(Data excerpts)

○ ○ ○ ○ ○ ○ ○

-- ==== Sys2Proof/Machine/Jump.lean ====
section
/-! DEFINITION. The jump instructions (48_jump.md). The base register is read before the link is written (00_scope.md R10). -/

namespace Sys2Proof.Machine

/-- `jal rd, imm` (R241). -/
def execJal (rd : RegNum) (offset : BitVec 21) (s : State) : Result :=
  transferTo (s.pc + immJ offset) (s.setReg rd (s.pc + 4#32)) s

/-- `jalr rd, imm(rs1)`: bit 0 of the sum is cleared (R242). -/
def execJalr (rd rs1 : RegNum) (imm : BitVec 12) (s : State) : Result :=
  transferTo ((s.reg rs1 + immI imm) &&& 0xFFFFFFFE#32) (s.setReg rd (s.pc + 4#32)) s

end Sys2Proof.Machine
end

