-- ==== Sys2Proof/Machine/Logical.lean ====
section
/-! DEFINITION. The logical instructions (43_logical.md). -/

namespace Sys2Proof.Machine

/-- `xor rd, rs1, rs2` (R170). -/
def execXor (rd rs1 rs2 : RegNum) (s : State) : Result :=
  writeResult rd (s.reg rs1 ^^^ s.reg rs2) s

/-- `xori rd, rs1, imm` (R171). -/
def execXori (rd rs1 : RegNum) (imm : BitVec 12) (s : State) : Result :=
  writeResult rd (s.reg rs1 ^^^ immI imm) s

/-- `or rd, rs1, rs2` (R172). -/
def execOr (rd rs1 rs2 : RegNum) (s : State) : Result :=
  writeResult rd (s.reg rs1 ||| s.reg rs2) s

/-- `ori rd, rs1, imm` (R173). -/
def execOri (rd rs1 : RegNum) (imm : BitVec 12) (s : State) : Result :=
  writeResult rd (s.reg rs1 ||| immI imm) s

/-- `and rd, rs1, rs2` (R174). -/
def execAnd (rd rs1 rs2 : RegNum) (s : State) : Result :=
  writeResult rd (s.reg rs1 &&& s.reg rs2) s

/-- `andi rd, rs1, imm` (R175). -/
def execAndi (rd rs1 : RegNum) (imm : BitVec 12) (s : State) : Result :=
  writeResult rd (s.reg rs1 &&& immI imm) s

end Sys2Proof.Machine
end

○ ○ ○ ○ ○ ○ ○

• **Task objective**: Go line by line through the data, copying each one that contains the word "transferTo".

• **Response to this exercise**:
  transferTo (s.pc + immJ offset) (s.setReg rd (s.pc + 4#32)) s
  transferTo ((s.reg rs1 + immI imm) &&& 0xFFFFFFFE#32) (s.setReg rd (s.pc + 4#32)) s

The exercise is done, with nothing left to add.